[Exercise goal] Can you quote, word for word, every line from the first line of the records below through the line containing "(tEnt tBase [(0x6000, 0x50, 0)]).level", and nothing else?
═════ Study material ═════
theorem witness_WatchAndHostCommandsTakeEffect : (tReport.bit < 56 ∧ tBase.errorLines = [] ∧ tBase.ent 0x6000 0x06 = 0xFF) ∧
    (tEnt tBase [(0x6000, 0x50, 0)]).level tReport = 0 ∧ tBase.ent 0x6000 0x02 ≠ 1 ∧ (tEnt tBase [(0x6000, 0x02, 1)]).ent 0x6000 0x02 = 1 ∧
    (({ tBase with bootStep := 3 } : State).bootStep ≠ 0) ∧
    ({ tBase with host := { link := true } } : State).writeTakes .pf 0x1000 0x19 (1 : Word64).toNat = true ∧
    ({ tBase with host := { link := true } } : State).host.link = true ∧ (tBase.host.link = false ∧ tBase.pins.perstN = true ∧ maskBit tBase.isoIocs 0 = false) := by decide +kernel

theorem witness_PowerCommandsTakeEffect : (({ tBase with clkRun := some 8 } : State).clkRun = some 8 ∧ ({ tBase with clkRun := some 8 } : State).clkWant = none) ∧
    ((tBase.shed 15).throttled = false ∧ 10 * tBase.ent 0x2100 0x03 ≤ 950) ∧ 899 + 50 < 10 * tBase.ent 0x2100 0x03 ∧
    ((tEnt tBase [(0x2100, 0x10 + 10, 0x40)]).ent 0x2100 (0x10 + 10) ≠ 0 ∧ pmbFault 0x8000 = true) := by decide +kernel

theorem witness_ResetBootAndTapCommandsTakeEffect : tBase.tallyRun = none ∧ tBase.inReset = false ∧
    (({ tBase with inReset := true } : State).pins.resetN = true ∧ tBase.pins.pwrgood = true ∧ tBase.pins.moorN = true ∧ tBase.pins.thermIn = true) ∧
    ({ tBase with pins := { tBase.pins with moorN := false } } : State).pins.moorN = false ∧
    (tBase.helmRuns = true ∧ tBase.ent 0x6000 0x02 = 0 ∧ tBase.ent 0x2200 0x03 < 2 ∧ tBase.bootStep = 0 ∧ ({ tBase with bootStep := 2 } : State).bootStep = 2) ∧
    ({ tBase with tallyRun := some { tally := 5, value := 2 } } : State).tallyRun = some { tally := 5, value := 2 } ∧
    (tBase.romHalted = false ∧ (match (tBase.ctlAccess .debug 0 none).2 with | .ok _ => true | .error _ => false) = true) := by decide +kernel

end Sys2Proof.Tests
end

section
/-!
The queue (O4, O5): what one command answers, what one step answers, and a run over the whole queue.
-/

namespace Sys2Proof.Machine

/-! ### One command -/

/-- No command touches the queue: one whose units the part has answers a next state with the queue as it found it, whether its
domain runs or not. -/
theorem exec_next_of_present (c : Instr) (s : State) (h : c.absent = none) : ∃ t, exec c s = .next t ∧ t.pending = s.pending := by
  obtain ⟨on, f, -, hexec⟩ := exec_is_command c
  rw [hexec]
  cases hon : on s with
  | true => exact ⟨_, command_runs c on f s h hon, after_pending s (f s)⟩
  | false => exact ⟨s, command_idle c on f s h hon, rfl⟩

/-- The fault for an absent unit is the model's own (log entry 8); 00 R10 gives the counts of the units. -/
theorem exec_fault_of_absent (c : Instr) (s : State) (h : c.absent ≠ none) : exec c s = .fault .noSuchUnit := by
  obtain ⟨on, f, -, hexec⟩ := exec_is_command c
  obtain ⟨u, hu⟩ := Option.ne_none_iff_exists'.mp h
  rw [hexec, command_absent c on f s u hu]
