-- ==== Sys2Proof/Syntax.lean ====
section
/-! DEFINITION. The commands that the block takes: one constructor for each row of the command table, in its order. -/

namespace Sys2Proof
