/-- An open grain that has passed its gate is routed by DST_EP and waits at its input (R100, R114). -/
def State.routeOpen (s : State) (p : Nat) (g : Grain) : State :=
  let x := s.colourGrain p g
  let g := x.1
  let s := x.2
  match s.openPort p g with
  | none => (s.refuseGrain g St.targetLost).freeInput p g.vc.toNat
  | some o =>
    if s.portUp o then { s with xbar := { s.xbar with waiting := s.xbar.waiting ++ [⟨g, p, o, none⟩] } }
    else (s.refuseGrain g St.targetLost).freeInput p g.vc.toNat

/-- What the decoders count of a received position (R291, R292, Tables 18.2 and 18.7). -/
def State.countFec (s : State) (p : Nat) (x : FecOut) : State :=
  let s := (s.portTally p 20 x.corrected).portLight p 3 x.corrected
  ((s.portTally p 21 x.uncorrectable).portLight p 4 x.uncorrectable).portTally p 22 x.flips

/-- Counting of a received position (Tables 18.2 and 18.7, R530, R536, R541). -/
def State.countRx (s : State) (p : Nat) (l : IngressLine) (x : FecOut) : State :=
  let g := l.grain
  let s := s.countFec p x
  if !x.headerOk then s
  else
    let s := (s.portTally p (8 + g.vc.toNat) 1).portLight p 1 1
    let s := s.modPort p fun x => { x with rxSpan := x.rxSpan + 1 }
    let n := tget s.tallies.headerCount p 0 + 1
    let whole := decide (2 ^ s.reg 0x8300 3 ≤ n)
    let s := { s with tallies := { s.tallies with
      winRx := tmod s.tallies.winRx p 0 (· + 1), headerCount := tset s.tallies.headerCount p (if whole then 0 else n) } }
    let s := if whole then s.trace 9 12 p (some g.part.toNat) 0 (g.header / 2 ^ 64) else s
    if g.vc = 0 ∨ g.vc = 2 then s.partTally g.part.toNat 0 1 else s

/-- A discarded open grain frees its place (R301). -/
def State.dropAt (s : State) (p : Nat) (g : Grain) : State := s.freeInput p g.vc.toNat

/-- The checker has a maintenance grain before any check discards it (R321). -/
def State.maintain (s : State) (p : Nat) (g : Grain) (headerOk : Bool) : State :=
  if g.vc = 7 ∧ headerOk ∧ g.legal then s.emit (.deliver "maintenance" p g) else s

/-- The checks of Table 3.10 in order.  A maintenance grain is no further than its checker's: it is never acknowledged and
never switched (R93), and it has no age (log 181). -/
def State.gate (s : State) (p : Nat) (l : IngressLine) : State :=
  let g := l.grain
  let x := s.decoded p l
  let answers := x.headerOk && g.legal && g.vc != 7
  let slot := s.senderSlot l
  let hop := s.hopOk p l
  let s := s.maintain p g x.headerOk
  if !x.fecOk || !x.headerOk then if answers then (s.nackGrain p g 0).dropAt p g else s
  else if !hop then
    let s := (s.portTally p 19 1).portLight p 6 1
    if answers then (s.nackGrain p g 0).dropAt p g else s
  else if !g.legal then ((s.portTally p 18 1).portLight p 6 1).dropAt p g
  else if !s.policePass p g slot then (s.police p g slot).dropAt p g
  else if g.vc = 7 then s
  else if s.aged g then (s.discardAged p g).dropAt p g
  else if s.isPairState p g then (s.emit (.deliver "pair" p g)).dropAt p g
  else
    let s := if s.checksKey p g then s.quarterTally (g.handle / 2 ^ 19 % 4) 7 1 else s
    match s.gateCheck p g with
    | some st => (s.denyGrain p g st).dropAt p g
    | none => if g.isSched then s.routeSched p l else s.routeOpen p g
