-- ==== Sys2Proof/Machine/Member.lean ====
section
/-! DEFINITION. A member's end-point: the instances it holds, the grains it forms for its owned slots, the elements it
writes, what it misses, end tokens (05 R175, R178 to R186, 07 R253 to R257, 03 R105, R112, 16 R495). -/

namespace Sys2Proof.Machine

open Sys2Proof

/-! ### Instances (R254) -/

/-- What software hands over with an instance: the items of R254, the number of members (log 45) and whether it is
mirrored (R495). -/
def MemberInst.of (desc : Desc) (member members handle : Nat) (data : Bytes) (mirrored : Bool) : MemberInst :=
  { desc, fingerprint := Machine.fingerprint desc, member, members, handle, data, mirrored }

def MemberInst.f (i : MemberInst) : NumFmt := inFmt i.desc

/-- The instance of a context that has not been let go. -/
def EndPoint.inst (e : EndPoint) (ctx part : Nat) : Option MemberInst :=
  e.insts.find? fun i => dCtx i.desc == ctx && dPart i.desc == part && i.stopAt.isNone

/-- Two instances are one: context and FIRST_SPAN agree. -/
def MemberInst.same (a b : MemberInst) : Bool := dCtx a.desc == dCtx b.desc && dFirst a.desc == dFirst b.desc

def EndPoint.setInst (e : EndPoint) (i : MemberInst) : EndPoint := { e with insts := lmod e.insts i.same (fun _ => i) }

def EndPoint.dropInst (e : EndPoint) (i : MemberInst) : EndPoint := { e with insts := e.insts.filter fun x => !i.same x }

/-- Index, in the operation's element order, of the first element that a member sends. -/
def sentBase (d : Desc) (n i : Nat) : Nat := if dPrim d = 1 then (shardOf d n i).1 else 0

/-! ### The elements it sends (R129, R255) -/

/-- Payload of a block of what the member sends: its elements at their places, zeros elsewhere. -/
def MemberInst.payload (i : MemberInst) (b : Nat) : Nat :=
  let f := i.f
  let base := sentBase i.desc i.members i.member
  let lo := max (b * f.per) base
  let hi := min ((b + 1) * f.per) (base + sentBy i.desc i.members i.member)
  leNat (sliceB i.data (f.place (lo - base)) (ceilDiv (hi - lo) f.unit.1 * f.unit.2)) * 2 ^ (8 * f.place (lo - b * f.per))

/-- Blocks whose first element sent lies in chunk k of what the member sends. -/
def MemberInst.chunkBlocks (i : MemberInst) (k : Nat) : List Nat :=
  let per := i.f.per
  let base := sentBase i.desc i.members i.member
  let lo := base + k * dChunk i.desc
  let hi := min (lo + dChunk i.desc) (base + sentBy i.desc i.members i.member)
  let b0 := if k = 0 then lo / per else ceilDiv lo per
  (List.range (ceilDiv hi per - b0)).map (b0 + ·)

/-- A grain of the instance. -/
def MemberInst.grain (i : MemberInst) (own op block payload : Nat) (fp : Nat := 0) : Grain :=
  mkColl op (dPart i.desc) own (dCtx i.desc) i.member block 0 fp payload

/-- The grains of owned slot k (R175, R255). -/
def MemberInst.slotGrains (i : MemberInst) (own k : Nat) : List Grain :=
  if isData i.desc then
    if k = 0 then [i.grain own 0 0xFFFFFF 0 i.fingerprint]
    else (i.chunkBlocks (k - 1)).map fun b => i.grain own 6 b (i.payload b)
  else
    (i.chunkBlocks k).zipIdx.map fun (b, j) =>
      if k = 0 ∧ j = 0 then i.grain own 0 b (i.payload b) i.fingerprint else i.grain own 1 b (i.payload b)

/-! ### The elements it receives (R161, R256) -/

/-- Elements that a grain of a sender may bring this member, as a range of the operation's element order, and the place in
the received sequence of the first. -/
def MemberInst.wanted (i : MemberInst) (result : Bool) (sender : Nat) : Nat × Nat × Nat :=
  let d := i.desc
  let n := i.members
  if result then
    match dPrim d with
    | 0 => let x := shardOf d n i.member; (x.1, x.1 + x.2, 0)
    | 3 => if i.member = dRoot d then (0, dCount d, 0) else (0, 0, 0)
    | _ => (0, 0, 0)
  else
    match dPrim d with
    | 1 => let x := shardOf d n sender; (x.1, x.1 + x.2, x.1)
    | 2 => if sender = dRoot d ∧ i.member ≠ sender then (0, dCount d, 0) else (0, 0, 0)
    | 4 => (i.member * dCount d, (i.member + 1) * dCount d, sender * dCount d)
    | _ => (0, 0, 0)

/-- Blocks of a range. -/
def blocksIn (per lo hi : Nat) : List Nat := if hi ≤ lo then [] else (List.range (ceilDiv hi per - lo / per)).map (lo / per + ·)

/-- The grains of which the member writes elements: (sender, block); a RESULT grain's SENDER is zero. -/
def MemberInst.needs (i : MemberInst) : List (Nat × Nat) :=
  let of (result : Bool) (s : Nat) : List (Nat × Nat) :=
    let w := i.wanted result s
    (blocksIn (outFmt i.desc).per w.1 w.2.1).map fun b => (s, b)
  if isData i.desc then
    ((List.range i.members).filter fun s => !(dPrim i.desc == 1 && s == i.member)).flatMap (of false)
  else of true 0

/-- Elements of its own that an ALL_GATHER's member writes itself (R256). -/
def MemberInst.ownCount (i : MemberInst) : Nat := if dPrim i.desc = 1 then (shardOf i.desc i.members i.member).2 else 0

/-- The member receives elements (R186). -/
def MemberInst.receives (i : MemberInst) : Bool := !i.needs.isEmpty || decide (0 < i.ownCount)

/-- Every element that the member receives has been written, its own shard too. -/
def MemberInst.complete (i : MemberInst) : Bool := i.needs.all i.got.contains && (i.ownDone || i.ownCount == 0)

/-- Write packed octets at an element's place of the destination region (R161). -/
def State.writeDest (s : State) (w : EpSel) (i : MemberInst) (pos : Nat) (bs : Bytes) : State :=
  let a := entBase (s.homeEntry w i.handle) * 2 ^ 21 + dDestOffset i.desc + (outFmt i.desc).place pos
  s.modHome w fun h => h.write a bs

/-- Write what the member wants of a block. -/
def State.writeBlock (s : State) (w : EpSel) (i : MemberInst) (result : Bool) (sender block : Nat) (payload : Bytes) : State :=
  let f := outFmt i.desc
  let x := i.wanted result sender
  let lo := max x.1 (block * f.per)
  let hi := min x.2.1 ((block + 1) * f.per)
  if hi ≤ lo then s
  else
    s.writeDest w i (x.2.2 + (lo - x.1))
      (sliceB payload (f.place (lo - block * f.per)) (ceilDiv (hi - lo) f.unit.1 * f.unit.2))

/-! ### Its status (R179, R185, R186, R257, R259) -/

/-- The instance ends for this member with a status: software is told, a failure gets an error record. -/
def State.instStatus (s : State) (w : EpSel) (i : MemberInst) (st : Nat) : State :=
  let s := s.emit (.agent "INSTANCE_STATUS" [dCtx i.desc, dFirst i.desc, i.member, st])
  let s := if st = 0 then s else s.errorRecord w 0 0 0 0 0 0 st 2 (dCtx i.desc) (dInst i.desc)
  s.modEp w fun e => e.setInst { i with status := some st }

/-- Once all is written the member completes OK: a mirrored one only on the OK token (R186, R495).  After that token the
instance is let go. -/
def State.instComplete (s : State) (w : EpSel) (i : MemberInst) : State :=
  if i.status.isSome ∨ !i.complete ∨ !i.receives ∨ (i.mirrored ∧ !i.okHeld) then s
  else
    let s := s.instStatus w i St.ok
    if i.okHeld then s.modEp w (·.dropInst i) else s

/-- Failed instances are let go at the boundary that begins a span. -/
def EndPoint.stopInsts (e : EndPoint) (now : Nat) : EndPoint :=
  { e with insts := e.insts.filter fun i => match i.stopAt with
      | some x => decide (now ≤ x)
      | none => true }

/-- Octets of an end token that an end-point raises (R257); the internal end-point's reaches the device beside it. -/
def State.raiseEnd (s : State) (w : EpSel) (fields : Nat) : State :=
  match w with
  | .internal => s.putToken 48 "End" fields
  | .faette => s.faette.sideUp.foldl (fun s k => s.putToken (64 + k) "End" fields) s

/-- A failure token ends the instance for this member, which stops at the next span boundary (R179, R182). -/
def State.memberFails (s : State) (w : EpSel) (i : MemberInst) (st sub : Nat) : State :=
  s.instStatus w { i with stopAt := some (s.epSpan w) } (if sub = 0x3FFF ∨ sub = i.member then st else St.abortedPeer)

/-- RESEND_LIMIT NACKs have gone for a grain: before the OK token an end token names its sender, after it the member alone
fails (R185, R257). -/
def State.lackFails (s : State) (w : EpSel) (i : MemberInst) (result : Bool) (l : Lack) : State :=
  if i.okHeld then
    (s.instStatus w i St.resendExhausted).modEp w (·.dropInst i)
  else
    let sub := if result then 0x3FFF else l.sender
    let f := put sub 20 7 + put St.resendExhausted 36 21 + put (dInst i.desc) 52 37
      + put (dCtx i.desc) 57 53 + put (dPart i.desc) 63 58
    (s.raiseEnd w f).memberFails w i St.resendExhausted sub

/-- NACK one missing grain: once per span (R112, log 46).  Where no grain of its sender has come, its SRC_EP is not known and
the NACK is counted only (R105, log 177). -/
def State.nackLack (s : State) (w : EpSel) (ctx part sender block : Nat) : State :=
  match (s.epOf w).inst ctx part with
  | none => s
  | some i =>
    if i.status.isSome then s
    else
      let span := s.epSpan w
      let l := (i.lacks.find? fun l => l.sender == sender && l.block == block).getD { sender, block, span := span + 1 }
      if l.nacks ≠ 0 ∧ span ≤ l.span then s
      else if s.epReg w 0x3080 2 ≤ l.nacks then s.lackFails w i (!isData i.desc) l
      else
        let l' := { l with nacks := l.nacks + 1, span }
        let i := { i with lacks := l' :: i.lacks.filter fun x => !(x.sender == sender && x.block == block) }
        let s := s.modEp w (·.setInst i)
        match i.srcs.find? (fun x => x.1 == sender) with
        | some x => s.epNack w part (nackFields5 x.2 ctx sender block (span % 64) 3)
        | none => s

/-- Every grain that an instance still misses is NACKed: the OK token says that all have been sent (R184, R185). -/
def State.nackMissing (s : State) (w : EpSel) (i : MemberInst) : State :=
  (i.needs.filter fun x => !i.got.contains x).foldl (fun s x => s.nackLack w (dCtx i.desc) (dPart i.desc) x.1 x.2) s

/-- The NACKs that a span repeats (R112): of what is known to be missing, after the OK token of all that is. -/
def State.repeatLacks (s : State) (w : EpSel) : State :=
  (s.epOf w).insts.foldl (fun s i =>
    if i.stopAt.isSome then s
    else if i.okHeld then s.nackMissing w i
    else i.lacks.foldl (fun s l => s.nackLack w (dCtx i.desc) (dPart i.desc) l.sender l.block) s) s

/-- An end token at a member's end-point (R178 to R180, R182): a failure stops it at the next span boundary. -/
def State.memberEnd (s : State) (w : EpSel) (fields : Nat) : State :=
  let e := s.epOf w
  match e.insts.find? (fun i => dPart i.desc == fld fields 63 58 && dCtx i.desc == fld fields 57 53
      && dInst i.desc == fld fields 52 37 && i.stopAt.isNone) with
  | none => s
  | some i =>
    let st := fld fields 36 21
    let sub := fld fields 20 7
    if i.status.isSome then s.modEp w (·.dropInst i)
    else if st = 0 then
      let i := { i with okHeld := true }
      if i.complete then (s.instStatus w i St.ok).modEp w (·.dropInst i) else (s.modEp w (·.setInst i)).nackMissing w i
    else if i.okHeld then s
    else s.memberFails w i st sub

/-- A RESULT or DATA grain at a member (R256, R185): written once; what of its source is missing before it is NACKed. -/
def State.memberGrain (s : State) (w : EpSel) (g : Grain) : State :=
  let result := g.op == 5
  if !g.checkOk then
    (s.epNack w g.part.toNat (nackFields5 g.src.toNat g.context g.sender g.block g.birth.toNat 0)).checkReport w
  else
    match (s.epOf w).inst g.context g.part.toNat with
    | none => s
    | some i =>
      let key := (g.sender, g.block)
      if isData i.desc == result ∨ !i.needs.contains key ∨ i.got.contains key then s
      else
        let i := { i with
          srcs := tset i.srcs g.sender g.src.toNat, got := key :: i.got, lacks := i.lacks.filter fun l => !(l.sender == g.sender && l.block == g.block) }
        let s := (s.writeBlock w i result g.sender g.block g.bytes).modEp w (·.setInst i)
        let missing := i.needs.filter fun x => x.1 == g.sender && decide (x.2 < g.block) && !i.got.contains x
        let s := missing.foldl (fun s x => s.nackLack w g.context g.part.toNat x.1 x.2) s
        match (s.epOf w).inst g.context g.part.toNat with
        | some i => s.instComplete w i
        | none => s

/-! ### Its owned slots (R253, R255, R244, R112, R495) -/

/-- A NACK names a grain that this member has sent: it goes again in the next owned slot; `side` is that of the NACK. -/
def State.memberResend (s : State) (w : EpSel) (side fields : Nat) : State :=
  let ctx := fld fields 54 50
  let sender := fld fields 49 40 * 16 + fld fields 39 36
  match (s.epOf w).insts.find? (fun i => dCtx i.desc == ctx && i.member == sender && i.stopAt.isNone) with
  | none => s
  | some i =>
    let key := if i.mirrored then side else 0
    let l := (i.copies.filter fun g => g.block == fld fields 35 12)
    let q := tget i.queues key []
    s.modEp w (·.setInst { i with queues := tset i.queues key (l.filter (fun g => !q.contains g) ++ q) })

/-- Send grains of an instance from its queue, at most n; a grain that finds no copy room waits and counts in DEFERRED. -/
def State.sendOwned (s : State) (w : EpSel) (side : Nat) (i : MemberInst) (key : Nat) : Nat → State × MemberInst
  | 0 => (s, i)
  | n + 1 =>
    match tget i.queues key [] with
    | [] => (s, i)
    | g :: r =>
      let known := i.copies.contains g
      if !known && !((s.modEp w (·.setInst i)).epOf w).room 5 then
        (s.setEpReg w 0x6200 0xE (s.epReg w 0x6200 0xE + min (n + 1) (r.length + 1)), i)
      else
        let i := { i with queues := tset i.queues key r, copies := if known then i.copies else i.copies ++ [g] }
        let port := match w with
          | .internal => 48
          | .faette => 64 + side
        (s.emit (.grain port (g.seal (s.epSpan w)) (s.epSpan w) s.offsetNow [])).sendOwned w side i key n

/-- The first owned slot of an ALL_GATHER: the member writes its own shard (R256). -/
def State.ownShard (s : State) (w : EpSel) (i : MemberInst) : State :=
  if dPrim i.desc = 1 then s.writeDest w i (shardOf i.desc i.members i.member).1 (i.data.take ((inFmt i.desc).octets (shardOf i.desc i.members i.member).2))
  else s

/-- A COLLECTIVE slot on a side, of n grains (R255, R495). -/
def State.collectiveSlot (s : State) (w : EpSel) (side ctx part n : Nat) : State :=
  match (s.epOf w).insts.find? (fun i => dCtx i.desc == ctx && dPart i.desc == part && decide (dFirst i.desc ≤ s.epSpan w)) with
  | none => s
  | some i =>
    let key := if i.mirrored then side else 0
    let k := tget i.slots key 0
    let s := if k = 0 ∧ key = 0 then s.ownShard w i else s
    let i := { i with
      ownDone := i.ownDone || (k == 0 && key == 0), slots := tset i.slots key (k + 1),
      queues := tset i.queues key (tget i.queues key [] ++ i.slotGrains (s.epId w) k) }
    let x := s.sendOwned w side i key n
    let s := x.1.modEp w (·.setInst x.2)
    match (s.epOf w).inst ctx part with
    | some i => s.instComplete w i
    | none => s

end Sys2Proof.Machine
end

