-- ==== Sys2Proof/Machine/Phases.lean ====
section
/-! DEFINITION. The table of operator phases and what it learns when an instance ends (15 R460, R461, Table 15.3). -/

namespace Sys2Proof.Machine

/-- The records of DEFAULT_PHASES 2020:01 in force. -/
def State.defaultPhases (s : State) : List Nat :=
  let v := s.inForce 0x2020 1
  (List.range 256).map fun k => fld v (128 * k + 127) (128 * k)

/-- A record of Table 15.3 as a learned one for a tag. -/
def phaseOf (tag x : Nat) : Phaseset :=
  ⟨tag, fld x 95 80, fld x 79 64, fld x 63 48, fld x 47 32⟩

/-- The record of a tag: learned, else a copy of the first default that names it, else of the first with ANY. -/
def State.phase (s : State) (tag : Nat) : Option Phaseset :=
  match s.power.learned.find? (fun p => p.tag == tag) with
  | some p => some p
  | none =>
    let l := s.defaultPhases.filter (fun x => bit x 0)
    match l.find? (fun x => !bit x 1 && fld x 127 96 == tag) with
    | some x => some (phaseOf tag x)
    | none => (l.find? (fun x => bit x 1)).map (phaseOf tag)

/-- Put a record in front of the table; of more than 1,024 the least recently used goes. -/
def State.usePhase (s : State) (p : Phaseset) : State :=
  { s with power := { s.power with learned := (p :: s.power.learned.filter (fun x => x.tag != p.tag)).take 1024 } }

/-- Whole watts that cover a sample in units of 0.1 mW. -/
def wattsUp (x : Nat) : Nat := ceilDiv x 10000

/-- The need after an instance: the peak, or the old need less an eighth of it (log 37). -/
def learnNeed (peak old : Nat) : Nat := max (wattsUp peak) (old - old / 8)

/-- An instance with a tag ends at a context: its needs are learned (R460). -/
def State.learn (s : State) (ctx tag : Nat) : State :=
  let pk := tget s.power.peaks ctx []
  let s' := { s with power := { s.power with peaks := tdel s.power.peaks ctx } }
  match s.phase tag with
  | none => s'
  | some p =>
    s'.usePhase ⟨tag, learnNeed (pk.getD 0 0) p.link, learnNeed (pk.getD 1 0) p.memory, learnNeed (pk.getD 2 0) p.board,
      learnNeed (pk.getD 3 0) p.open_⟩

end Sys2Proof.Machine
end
═════
[Reply]
theorem witness_WatchAndHostCommandsTakeEffect : (tReport.bit < 56 ∧ tBase.errorLines = [] ∧ tBase.ent 0x6000 0x06 = 0xFF) ∧
    (tEnt tBase [(0x6000, 0x50, 0)]).level tReport = 0 ∧ tBase.ent 0x6000 0x02 ≠ 1 ∧ (tEnt tBase [(0x6000, 0x02, 1)]).ent 0x6000 0x02 = 1 ∧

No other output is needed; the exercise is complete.